The Artic Monkeys had so much potential for me personally. They burst on the scene at a time that I was diving headfirst into all kinds of new music.

Plus, the Monkeys were a British band with a supposed tackle box full of hooks and angles that made everyone want to sing along and dance.

I did not sing along or dance. I listened and I was not hooked. I think it's boring and boorish. Just four dudes banging on their instruments with little preciseness and care to truly bring out the beauty in their version of Brit-rock. There's little attention to detail to their music and their lyrics, which make no sense and when they do, it's about dancing. Only dance bands should write songs about dancing.

The Artic Monkeys are even a dumb name for a band. Essentially, they got together and tried to follow a formula, which has largely worked on a crapload of people.
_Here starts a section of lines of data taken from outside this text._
-- ==== Sys2Proof/Machine/Parts/Pair.lean ====
section
/-!
DEFINITION. Operation as a pair, the PAIR block (spec/11_pair.md).
-/
namespace Sys2Proof.Machine

/-- The streamed part of the state as the last delta described it, from which the next delta is taken (R22, R366). -/
structure Streamed where
  /-- reservation entries (R365; reset none) -/
  resv : List (Nat × Resv) := []
  /-- corridors (R365; reset none) -/
  corrs : List Corridor := []
  /-- members (R365; reset none) -/
  members : List (Nat × Member) := []
  /-- CRE members, for FREEZE records (R365; reset none) -/
  cre : List (Nat × CreMember) := []
  /-- tasks (R365; reset none) -/
  tasks : List (Nat × Task) := []
  /-- TFCs (R365; reset none) -/
  tfcs : List (Nat × Tfc) := []
  /-- nodes (R365; reset none) -/
  nodes : List (Nat × Node) := []
  /-- links: keys and counters (R365; reset none) -/
  links : List (Nat × MemberLink) := []
  /-- request history (R365; reset none) -/
  hist : List Decided := []
  /-- group key generations in force and in use (R365; reset 0) -/
  group : BitVec 32 × BitVec 32 := (0, 0)
  deriving DecidableEq, Repr

/-- A complete REQUEST a standby heard (R371). -/
structure HeardReq where
  /-- member (R371; reset not applicable) -/
  member : Nat
  /-- TAG (R371; reset not applicable) -/
  tag : BitVec 16
  /-- cycle in which it was heard (R371; reset not applicable) -/
  cycle : BitVec 32
  /-- its segments (R371; reset not applicable) -/
  asm : Assembly
  deriving DecidableEq, Repr

/-- Phase alignment of one cell of the standby (R378). -/
structure PhaseCell where
  /-- system nibble and signal (R378; reset not applicable) -/
  sig : BitVec 8
  /-- PRN (R378; reset not applicable) -/
  prn : BitVec 8
  /-- epochs in a row with n = 0 and |r| at most 0.05 cycle (R378; reset not applicable) -/
  good : Nat
  /-- the partner released the cell in its last streamed epoch (R379; reset not applicable) -/
  streamed : Bool
  deriving DecidableEq, Repr

/-- The common terms f and b of one system and signal (R378). -/
structure PhaseTerm where
  /-- signal code (R378; reset not applicable) -/
  sig : BitVec 8
  /-- f, 10^-6 cycle (R378; reset not applicable) -/
  f : Int
  /-- b, 0.1 mm (R378; reset not applicable) -/
  b : Int
  deriving DecidableEq, Repr

/-- What the partner's heartbeats last reported (R363). -/
structure Partner where
  /-- role epoch (R363; reset 0) -/
  repoch : BitVec 32 := 0
  /-- device state (R363; reset Start-up) -/
  dstate : DevState := .startUp
  /-- position (R363; reset false) -/
  pos : Bool := false
  /-- ELIGIBLE (R363; reset false) -/
  eligible : Bool := false
  /-- pair configuration CRC (R363; reset 0) -/
  cfgCrc : BitVec 32 := 0
  /-- unit ID (R391; reset 0) -/
  unit : BitVec 8 := 0
  deriving DecidableEq, Repr

/-- The PAIR block and the firmware's pair state. -/
structure Pair where
  /-- PAIR_CTRL.ARM (R390; reset 0) -/
  arm : Bool := false
  /-- HOLDING (R390; reset 0) -/
  holding : Bool := false
  /-- HOLD_IN (R390; reset 1) -/
  holdIn : Bool := true
  /-- TB5 ns since which HOLD_IN has read its present level (R360; reset 0) -/
  holdInAt : Nat := 0
  /-- POS strap (R354, R390; reset strap, LOG) -/
  pos : Bool := false
  /-- LINK (R364, R390; reset 0) -/
  link : Bool := false
  /-- HB_OK (R363, R390; reset 0) -/
  hbOk : Bool := false
  /-- CLAIMED, W1C (R390; reset 0) -/
  claimed : Bool := false
  /-- RACE, W1C (R390; reset 0) -/
  race : Bool := false
  /-- CONFLICT (R390; reset 0) -/
  conflict : Bool := false
  /-- KA_LOST, W1C (R390; reset 0) -/
  kaLost : Bool := false
  /-- FMT (R364, R390; reset 0) -/
  fmt : Bool := false
  /-- PAIRED (R390; reset 0) -/
  paired : Bool := false
  /-- the claim is in its 1 ms sample (R360; reset false) -/
  sampling : Bool := false
  /-- the claim completed and the unit holds by it (R360; reset false) -/
  claimDone : Bool := false
  /-- TB5 ns at which the hold was asserted (R360; reset 0) -/
  claimAt : Nat := 0
  /-- TB5 ns of the last keep-alive write (R359; reset 0) -/
  kaAt : Nat := 0
  /-- TB4 NS field at which the marker of the last heartbeat left (R342; reset 0, LOG) -/
  hbTx : BitVec 32 := 0
  /-- TB4 NS field at which the partner's last heartbeat arrived (R342; reset 0, LOG) -/
  hbRx : BitVec 32 := 0
  /-- TB5 ns at which the next partner heartbeat counts as missed (R363; reset none) -/
  hbDue : Option Nat := none
  /-- HBSTAT.MISS (R390; reset 0) -/
  miss : BitVec 2 := 0
  /-- HBSTAT.TOTAL (R390; reset 0) -/
  missTotal : BitVec 16 := 0
  /-- TXSEQ, last delta sent (R390; reset 0) -/
  txSeq : BitVec 32 := 0
  /-- ACKSEQ (R390; reset 0) -/
  ackSeq : BitVec 32 := 0
  /-- RXSEQ, last delta applied (R390; reset 0) -/
  rxSeq : BitVec 32 := 0
  /-- LNK.L0_LOCK (R390; reset 0) -/
  l0 : Bool := false
  /-- LNK.L1_LOCK (R390; reset 0) -/
  l1 : Bool := false
  /-- LNK.CODEERR (R390; reset 0) -/
  codeErr : BitVec 16 := 0
  /-- PAIR_MIR0 to 3 (R390; reset 0) -/
  mir : Vector (BitVec 32) 4 := Vector.replicate 4 0
  /-- PAIR_MIRCNT (R390; reset 0) -/
  mirCnt : BitVec 32 := 0
  /-- partner as its heartbeats say (R363; reset zeros) -/
  partner : Partner := {}
  /-- streamed state as last described (R366; reset empty) -/
  sent : Streamed := {}
  /-- rolling snapshot part sent next, 0 to 199 (R369; reset 0) -/
  part : Nat := 0
  /-- a requested snapshot is awaited by this standby (R368, R369; reset false) -/
  snapAwait : Bool := false
  /-- deltas buffered meanwhile (R369; reset none) -/
  buffered : List PairDelta := []
  /-- a full snapshot was applied since standby was entered (R372; reset false) -/
  snapDone : Bool := false
  /-- in-sequence deltas applied after it (R372; reset 0) -/
  deltasOk : Nat := 0
  /-- requests heard in standby, last 8 cycles (R371; reset none) -/
  heard : List HeardReq := []
  /-- members whose ROLE_ACK was heard in standby (R371; reset none) -/
  acksHeard : List Nat := []
  /-- highest REPOCH heard in a valid PERMIT of the partner (R371; reset none) -/
  repochHeard : Option (BitVec 32) := none
  /-- last counter accepted from the partner under the group key (R290; reset none) -/
  rxPartner : Option (BitVec 32) := none
  /-- takeover epoch E_T (R375; reset 0) -/
  takeover : Option (BitVec 32) := none
  /-- takeovers since start-up (R391; reset 0) -/
  nTakeover : BitVec 32 := 0
  /-- snapshots requested (R391; reset 0) -/
  nSnap : BitVec 32 := 0
  /-- delta gaps (R391; reset 0) -/
  nGap : BitVec 32 := 0
  /-- rolling snapshot mismatches (R391; reset 0) -/
  nMismatch : BitVec 32 := 0
  /-- last takeover time, us (R391; reset 0) -/
  tkTime : BitVec 32 := 0
  /-- TB5 ns at which HOLD_IN deasserted for the last takeover, until the first permit (R391; reset none) -/
  tkFrom : Option Nat := none
  /-- messages answered ROLE_STALE (R391; reset 0) -/
  nStale : BitVec 32 := 0
  /-- requests rebuilt at the last reconciliation (R391; reset 0) -/
  nRebuilt : BitVec 16 := 0
  /-- unknown corridors reported under R384 (R391; reset 0) -/
  nUnknown : BitVec 32 := 0
  /-- first cycle T of the reconciliation window, once known (R383; reset none) -/
  windowT : Option (BitVec 32) := none
  /-- the window is open (R383; reset false) -/
  window : Bool := false
  /-- members with an unacknowledged corrective ROLE command after a takeover (R375; reset none) -/
  roleFix : List Nat := []
  /-- SWAP has been accepted and its final delta is not sent yet (R388; reset false) -/
  swapAsk : Bool := false
  /-- a swap is in progress: sequence of the final delta (R388; reset none) -/
  swap : Option (BitVec 32) := none
  /-- TB5 ns of the swap release, until the partner claims (R388; reset none) -/
  swapRel : Option Nat := none
  /-- phase alignment per cell (R378; reset none) -/
  phase : List PhaseCell := []
  /-- common terms per signal (R378; reset none) -/
  terms : List PhaseTerm := []
  /-- phase alignment complete (R378; reset false) -/
  aligned : Bool := false
  deriving DecidableEq, Repr

end Sys2Proof.Machine
end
If you adopt some garage rock ethos with distorted guitars, a lead singer is slightly good looking and aloof, and pen some lyrics that are ambiguous, rhyme and end at each stanza with some clever wordplay, then you can get famous.

However, there's value in this album in terms of the entire history of music. The Artic Monkeys and their first album, Whatever People Say I Am ..., was recorded as demos without being signed by a record label.

Then they made the smartest, industry-rattling move ever: They gave it away.

They gave it away at shows and concerts. They put it on MySpace and gave it all away. Fans shared it with friends. Those friends shared it with more friends. It wasn't word of mouth. It was word of .mp3.

That move made them more famous than actually putting out good music. Really brilliant, and lucky, when you think about it.